Abhishek Pandey, PhD
Associate Director, Center for Infectious Disease Modeling and Analysis (CIDMA)
Research Scientist
Yale School of Public Health
abhishek.pandey@yale.edu

Yang Ye, PhD
Postdoctoral Associate
Center for Infectious Disease Modeling and Analysis (CIDMA)
Yale School of Public Health
yang.ye@yale.edu


  1. See https://www.medrxiv.org/content/10.1101/2025.05.19.25327564v1.full.pdf+html; and https://www.pnas.org/doi/10.1073/pnas.2321494121. We note that while the CBO estimates 7.7 million insurance losses from all Medicaid provisions, a prior analysis focusing solely on work requirements, projects 5.6 to 6.3
    million individuals losing coverage (https://www.urban.org/research/publication/expanding-federal-workrequirements-medicaid-expansion-coverage-age-64-would).

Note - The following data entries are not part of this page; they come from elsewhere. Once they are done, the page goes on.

-- ==== Sys2Proof/Machine/LinkRows.lean ====
section
/-! DEFINITION. Links at work: received frames, replay, lanes and failover, loss, training, keys and calibration, and the
bundle, fabric and link commands (spec 14: R542–R566; spec 18: R703). -/

namespace Sys2Proof.Machine

/-! ### CRC-32C (Table 14-2 SLOT_CRC) -/

/-- One bit of the reflected CRC-32C register. -/
def crcBit (c : Nat) : Nat := if c % 2 = 1 then (c / 2) ^^^ 0x82F63B78 else c / 2

def crcByte (c : Nat) (b : Byte) : Nat :=
  let x := c ^^^ b.toNat
  crcBit (crcBit (crcBit (crcBit (crcBit (crcBit (crcBit (crcBit x)))))))

/-- CRC-32C of a byte list. -/
def crc32c (b : List Byte) : Nat := (b.foldl crcByte 0xFFFFFFFF) ^^^ 0xFFFFFFFF

/-! ### Reports about links (Table 17-1 class 0x3) -/

/-- The unit number of a wavelength of a link; 15 names the whole link. -/
def linkUnit (link chan : Nat) : Nat := link * 16 + chan

/-- A fault of a link or a wavelength. -/
def linkReport (kind sev link chan action : Nat) : Report := ⟨kind, sev, 0x3, linkUnit link chan, action, 0, 0, 0, 0⟩

/-! ### Sending frames -/

/-- The ACK field of a link's trailer: the last accepted flit (R547). -/
def Link.ackField (l : Link) (nak : Bool) : Nat := (l.recvSeq + 4095) % 4096 + 2 ^ 12 + b2n nak * 2 ^ 13

/-- A trailer (Table 14-2); GCM_TAG is the cipher's (log entry 9). -/
def trailerOf (l : Link) (firstSeq : Nat) (nak : Bool) (flits : List Flit) (maint : Nat × Nat) (effect data : Nat) : List Byte :=
  let map := 2 ^ flits.length - 1 + b2n l.txPhase * 2 ^ 31
  let crcs := ((flits.map fun f => leBytes 4 (crc32c f.bytes)).flatten ++ zeros 72).take 72
  let pools := ((flits.map fun f => leBytes 1 (f.tc + f.vc * 4 + b2n f.rsp * 8 + b2n f.fin * 16)).flatten ++ zeros 18).take 18
  let creds := (List.range 32).map fun p => BitVec.ofNat 8 (countOf l.freed p)
  let body := leBytes 2 (firstSeq % 4096) ++ leBytes 2 (l.ackField nak) ++ leBytes 4 map ++ crcs ++ pools ++ creds ++ leBytes 1 maint.1 ++
    leBytes 1 maint.2 ++ leBytes 8 effect ++ leBytes 6 data ++ zeros 94
  body ++ leBytes 16 (Config.crypto body)

/-- Send one frame on a link: its trailer returns the freed credits, and the frame count rises (R544, R555). -/
def State.sendFrame (s : State) (link firstSeq : Nat) (nak : Bool) (flits : List Flit) (maint : Nat × Nat) (effect data : Nat) : State :=
  match s.link link with
  | none => s
  | some l =>
    let s := s.emit (.frame link (trailerOf l firstSeq nak flits maint effect data) (flits.zipIdx.map fun x => (x.2, x.1)))
    s.setLink link fun l => { l with txFrames := u64 (l.txFrames + 1), genFrames := l.genFrames + 1, freed := [] }

/-- Replay every held flit, in order and with its number, in frames of 18 (R548). -/
def State.sendReplay : Nat → Nat → List (Nat × Flit) → State → State
  | 0, _, _, s => s
  | _ + 1, _, [], s => s
  | f + 1, link, (q, x) :: rest, s =>
    let head := ((q, x) :: rest).take 18
    State.sendReplay f link (((q, x) :: rest).drop 18) (s.sendFrame link q false (head.map (·.2)) (0, 0) 0 0)

/-- A link goes out of service (R554): the flits it held unacknowledged, and those that waited, go first on another link of its
bundle; rings and reports learn of it. -/
def State.linkDown (s : State) (link : Nat) (again : Bool) : State :=
  match s.link link with
  | none => s
  | some l =>
    if l.state ≠ .up then s
    else
      let s := s.setLink link fun l => { l with
        state := if again then .training else .down, step := 0, retryAt := s.now, replay := [], waiting := [], credits := [], maint := [] }
      let s := match s.fabric.bundles.find? fun b => b.links.contains link with
        | none => s
        | some b => match s.upLinks b with
          | [] => s
          | k :: _ =>
            let moved : List (Flit × Option (Nat × SxfMsg)) := (l.replay.map fun (x : Nat × Flit) => (x.2, none)) ++ l.waiting
            (s.setLink k fun x => { x with waiting := moved ++ x.waiting }).pumpLink k
      s.spanChanged

/-- Loss of a whole link as a fault (R306, R554). -/
def State.loseLink (s : State) (link : Nat) : State :=
  if (s.link link).any fun l => l.state = .up then ((s.linkDown link false).singleFault 0x3).report (linkReport evFault sevFailed link 15 9)
  else s

/-- A replay (R548): counted; 16 within 1 ms are reported, and the link goes down. -/
def State.replay (s : State) (link : Nat) : State :=
  match s.link link with
  | none => s
  | some l =>
    if l.replay.isEmpty then s
    else
      let times := (l.replayTimes.filter fun t => decide (s.now < t + 8000000)) ++ [s.now]
      let s := s.setLink link fun l => { l with replays := l.replays + 1, replayTimes := times, ackedAt := s.now }
      let s := (State.sendReplay (l.replay.length + 1) link l.replay s).report (linkReport evFault sevCorrected link 15 2)
      if times.length ≥ 16 then s.loseLink link else s

/-- Acknowledged flits leave the replay buffer (R546). -/
def Link.acked (l : Link) (seq now : Nat) : Link :=
  match l.replay.findIdx? fun x => x.1 = seq with
  | some i => { l with replay := l.replay.drop (i + 1), ackedAt := now }
  | none => { l with ackedAt := now }

/-! ### FRAME (R543–R548, R553, R556) -/

/-- Flits of a frame in slot order, each checked: number, codewords, CRC, and the frame's tag (R547). The link afterwards, and
whether a flit failed. -/
def Link.takeFlits (l : Link) (trailer : List Byte) (slots : List (Nat × List Byte)) (bad : List Nat) (tagOk : Bool) : Link × Bool :=
  let first := fld trailer 0 2 % 4096
  let map := fld trailer 4 4
  ((List.range 18).foldl (fun (a : Link × Bool × Nat) k =>
    let (l, failed, n) := a
    if !bit map k then a
    else
      let seq := (first + n) % 4096
      let data := ((slots.find? fun x => x.1 = k).map (·.2)).getD []
      let pool := fld trailer (80 + k) 1
      let p := pool % 4 * 8 + bits pool 2 2 * 4 + bits pool 3 3 * 2 + bits pool 4 4
      if seq ≠ l.recvSeq then (l, failed, n + 1)
      else if tagOk && !bad.contains k && crc32c data == fld trailer (8 + 4 * k) 4 then
        ({ l with recvSeq := (l.recvSeq + 1) % 4096, accepted := l.accepted + 1, nakSent := false,
                  freed := setCount l.freed p (countOf l.freed p + 1) }, failed, n + 1)
      else (l, true, n + 1)) (l, false, 0)) |> fun x => (x.1, x.2.1)

/-- A frame's maintenance field (R553, R559, R566). -/
def State.maintenance (s : State) (link : Nat) (t : List Byte) : State :=
  let lane := fld t 131 1
  match fld t 130 1 with
  | 1 =>
    let at' := ((s.link link).map (·.txFrames)).getD 0 + 4
    (s.setLink link fun l => { l with effectFrame := some (lane, at') }).sendFrame link 0 false [] (2, lane) at' 0
  | 2 => s.setLink link fun l => { l with effectFrame := some (lane, fld t 132 8) }
  | 4 => s.setLink link fun l => { l with peerShore := fld t 140 2, peerLink := fld t 142 2, peerAgent := fld t 144 2 }
  | _ => s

Our calculations, based on these losses, indicate that the work requirement alone could lead to over 10,000 excess deaths annually (https://www.medrxiv.org/content/10.1101/2025.02.28.25322887v2.full.pdf+html), making our estimate of 11,308 deaths conservative.

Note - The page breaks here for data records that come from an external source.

-- ==== Sys2Proof/Machine/Faults.lean ====
section
/-! DEFINITION. Faults, failover and records: TAKEOVER messages, dead shores, self-fencing, protection changes, rebuilds, HBM
retirement, directory entries, reserves, event datagrams, the Logbook and the reliability commands (spec 06: R302; spec 17:
R640–R679). -/

namespace Sys2Proof.Machine

/-! ### A shore is dead (R189, R213, R663–R667) -/

/-- The response that a transaction gets when its home is dead and nothing serves it (R583, R667). -/
def deadResponse (self tag : Nat) : SxfMsg :=
  ⟨noBundle, 3, SxfMsg.rspUnit Sxf.done false false self tag Status.faultDeadTarget Cause.deadHome 0 self, []⟩

/-- A delta that this shore has sent. -/
def Outstanding.isDelta (o : Outstanding) : Bool := o.msg.op == Sxf.writeMasked && o.bundle == noBundle && o.desc.isNone

/-- A transaction whose home has died is sent again to the serving shore, or fails; a delta or a control message to it waits
no longer. -/
def State.redirect (s : State) (h : Nat) (o : Outstanding) : State :=
  if o.isDelta then (s.dropTransaction o.tag).ownResponse o
      ⟨noBundle, 3, SxfMsg.rspUnit Sxf.done false false h o.tag Status.ok 0 0 s.self, []⟩
  else if forMemory o.msg.op && !s.deadFor o.msg.gpa then
    s.send (if o.bundle = noBundle then o.msg else { o.msg.retag s.self o.tag with via := o.bundle })
  else s.takeResponse (deadResponse s.self o.tag)

/-- Mark a shore dead in the home map (R663), and resend what waited for it (Table 17-6). -/
def State.markDead (s : State) (h : Nat) : State :=
  if s.faults.dead.contains h then s
  else
    let s := { s with faults := { s.faults with
      dead := s.faults.dead ++ [h], neighbourDown := s.faults.neighbourDown.filter fun x => x.1 ≠ h } }
    let s := s.report ⟨evTakeover, sevFailed, 0, 0, 8, 0, 0, h, 0⟩
    let s := s.singleFault 0x5
    ((s.ord.outstanding.filter fun o => o.dest = h)).foldl (fun s o => s.redirect h o) s

/-- Flood a DECLARE for a shore on all open causeways (R663). -/
def State.flood (s : State) (h time : Nat) : State :=
  (s.fabric.bundles.filter fun b => b.kind = .causeway && b.opened && decide (b.peer ≠ h)).foldl
    (fun s b => (s.takeover b.peer 0 h 0 0 time).1) s

/-- This shore fences itself (R664). -/
def State.selfFence (s : State) : State :=
  if s.faults.selfFenced then s
  else ({ s with faults := { s.faults with selfFenced := true } }).report ⟨evFenced, sevFailed, 0, 0, 7, 0, 0, s.self, 0⟩

/-- `SPAN_DEAD_DETECT` (R663): every span of a ring neighbour has been down for 8 µs. -/
def execSpanDeadDetect (shore : Nat) (s : State) : Host.Outcome State Fault Refusal :=
  .next (if s.faults.neighbourDown.any fun x => x.1 = shore ∧ x.2 + 64000 ≤ s.now then (s.markDead shore).flood shore s.now else s)

/-- `SELF_FENCE` (R664): no causeway of this shore has been up for 4 µs. -/
def execSelfFence (s : State) : Host.Outcome State Fault Refusal :=
  .next (match s.faults.causewaysDown with
    | some t => if t + 32000 ≤ s.now then s.selfFence else s
    | none => s)

/-! ### TAKEOVER messages (Table 17-5) -/

def SxfMsg.toKind (m : SxfMsg) : Nat := m.gpa % 16
def SxfMsg.toSubject (m : SxfMsg) : Nat := m.gpa / 2 ^ 4 % 512
def SxfMsg.toWord (m : SxfMsg) : Nat := m.gpa / 2 ^ 13 % 65536
def SxfMsg.toField (m : SxfMsg) : Nat := m.gpa / 2 ^ 29 % 256
def SxfMsg.toPayload (m : SxfMsg) : Nat := m.f 0 16
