-- ==== Sys2Proof/Machine/Dispatch.lean ====
section
/-! DEFINITION. The dispatch: one arm per command, each one direct call of its meaning. -/

namespace Sys2Proof.Machine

  2. https://www.nejm.org/doi/abs/10.1056/NEJMsa2414435; see https://ldi.upenn.edu/our-work/research-updates/research-memo-loss-of-subsidized-drug-coverage-and-mortality-following-medicaid-disenrollment-translating-our-findings-and-implications-for-medicaid-policy/ for additional detail.
  3. See https://ldi.upenn.edu/our-work/research-updates/comment-the-impact-of-repealing-the-centers-for-medicareand-medicaid-services-minimum-staffing-rule-on-patient-outcomes/ for additional detail.
  4. The low-income subsidy is automatically provided to Medicare beneficiaries who also have Medicaid. Consequently, loss of Medicaid coverage often leads to loss of the low-income subsidy.